A European Union laissez-passer is a travel document issued to civil servants and members of the institutions of the European Union. It is proof of privileges and immunities the holders enjoy. The document is valid in all countries of the European Union as well as in over 100 other countries. In 2006, the European Commission issued or renewed 2,200 laissez-passer, and other agencies may issue the document as well.

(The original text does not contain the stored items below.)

-- ==== Sys2Proof/Machine/Ops.lean ====
section
/-! DEFINITION. The named operations over the state that the commands share: drawing any value, reading and writing memory
entries, completing a command, and taking an error (the block's exception) with the host's acknowledge, its return. -/

namespace Sys2Proof.Machine

/-- NODE_CAP = 131071 nodes, a strict binary tree with 65536 leaves (00_scope.md R12). -/
def nodeCap : Nat := 131071

/-- Entries of FREQ and of CODE: the alphabet size (00_scope.md R10, R12). -/
def alphabetSize : Nat := 65536

/-- The largest sum of weights TREE_BUILD admits, 2^63 - 1 (43_tree.md R481). -/
def maxTotalWeight : Nat := 2 ^ 63 - 1

namespace State

/-- Any value of w bits, a fresh draw (93_implementation_defined.md U1, U2; log 2). -/
def draw (w : Nat) (s : State) : BitVec w × State :=
  ((Config.freeValue s.draws).setWidth w, { s with draws := s.draws + 1 })

/-- What a read of a memory entry returns: its value, or any value where no write has set it since power-on
(20_memory.md R223). -/
def entry {w : Nat} (o : Option (BitVec w)) (s : State) : BitVec w × State :=
  match o with
  | some v => (v, s)
  | none => s.draw w

/-- MemRead(SYMIN, i). -/
def readSymin (i : Nat) (s : State) : Symbol × State := s.entry (s.symin.get? i)

/-- MemRead(SYMOUT, i). -/
def readSymout (i : Nat) (s : State) : Symbol × State := s.entry (s.symout.get? i)

/-- MemRead(BYTEMEM, i). -/
def readByte (i : Nat) (s : State) : Byte × State := s.entry (s.bytemem.get? i)

/-- MemRead(FREQ, i). -/
def readFreq (i : Nat) (s : State) : Weight × State := s.entry (s.freq.get? i)

/-- NODE[i]. An entry no command has written is unobservable (10_state.md R145; log 6). -/
def nodeAt (s : State) (i : Nat) : NodeRec := (s.node.get? i).getD NodeRec.zero

/-- CODE[i]. An entry no command has written is unobservable (10_state.md R150; log 6). -/
def codeAt (s : State) (i : Nat) : CodeEntry := (s.code.get? i).getD CodeEntry.absent

/-- MemWrite(SYMOUT, i, v). -/
def writeSymout (i : Nat) (v : Symbol) (s : State) : State := { s with symout := s.symout.write i v }

/-- MemWrite(BYTEMEM, i, v). -/
def writeByte (i : Nat) (v : Byte) (s : State) : State := { s with bytemem := s.bytemem.write i v }

/-- MemWrite(FREQ, i, v). -/
def writeFreq (i : Nat) (v : Weight) (s : State) : State := { s with freq := s.freq.write i v }

/-- NODE[i] <- r. -/
def writeNode (i : Nat) (r : NodeRec) (s : State) : State := { s with node := s.node.write i r }

/-- CODE[i] <- e. -/
def writeCode (i : Nat) (e : CodeEntry) (s : State) : State := { s with code := s.code.write i e }

/-- The completion step's own effect: BUSY <- 0, DONE <- 1, ECODE <- the outcome's code (40_control.md R403). -/
def complete (e : Option Err) (s : State) : State := { s with busy := false, done := true, ecode := e }

/-- TAKING AN ERROR, the block's exception: `raise E` ends the command, every change made so far stays, no result register
is written, and the completion records E (60_exceptions.md R710, R711, R713: nothing is saved, control goes nowhere). -/
def takeError (e : Err) (s : State) : State := s.complete (some e)

/-- THE RETURN from a completion, successful or not: the host's acknowledge clears DONE (60_exceptions.md R714). ECODE
keeps its value. -/
def acknowledge (s : State) : State := { s with done := false }

end State

/-- What a command's pseudocode comes to (40_control.md R403; 00_scope.md R23): it reaches its end with a value, or it
reaches `raise E`; the state is the one at that point. -/
inductive Res (α : Type) where
  | ok (a : α) (s : State)
  | raise (e : Err) (s : State)
  deriving DecidableEq, Repr

namespace Res

variable {α β : Type}

/-- Pseudocode in sequence: nothing after a `raise` is performed (60_exceptions.md R710). -/
def andThen (r : Res α) (k : α → State → Res β) : Res β :=
  match r with
  | .ok a s => k a s
  | .raise e s => .raise e s

/-- The state at the end. -/
def state : Res α → State
  | .ok _ s => s
  | .raise _ s => s

end Res

/-- The results a command's rule lists: `none` leaves the register unchanged (10_state.md R113; 92_eei_decisions.md D36). -/
structure Results where
  res0 : Option Word := none
  res1 : Option Word := none
  deriving DecidableEq, Repr

/-- A result value in a 32-bit register. -/
def word (n : Nat) : Word := BitVec.ofNat 32 n

namespace State

/-- RES0 and RES1 of a successful command (10_state.md R113). -/
def setResults (r : Results) (s : State) : State :=
  { s with res0 := r.res0.getD s.res0, res1 := r.res1.getD s.res1 }

end State

/-- The engine's completion step on a command's outcome (40_control.md R403): results are written only by a command that
reaches its end (R407). -/
def finish : Res Results → State
  | .ok r s => (s.setResults r).complete none
  | .raise e s => s.takeError e

/-- The step of a command that ends, in success or in an error. -/
def outcome (r : Res Results) : Host.Outcome State Fault Refusal := .next (finish r)

end Sys2Proof.Machine
end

The present regulation was proposed by the European Commission implementing machine-readable laissez-passer according to ICAO 9303 standard including a digitized photo of the bearer's face and fingerprints. The number of data fields was reduced and the document no longer contains information on address and physical appearance.

==History==
Provisions for issuing laissez-passer were already present in the treaties establishing the European Coal and Steel Community, the European Atomic Energy Community and the European Economic Community and a single European Community laissez-passer was established at the beginning of the 1970s. As a result of the Maastricht Treaty, the name was changed to European Union laissez-passer. The initial laissez-passer was available in all four languages of the communities (French, German, Dutch and Italian), but not in English. Subsequent extensions changed the number of languages to the present 24.

==Appearance==
The document contains 48 pages and all text is in all 24 official languages.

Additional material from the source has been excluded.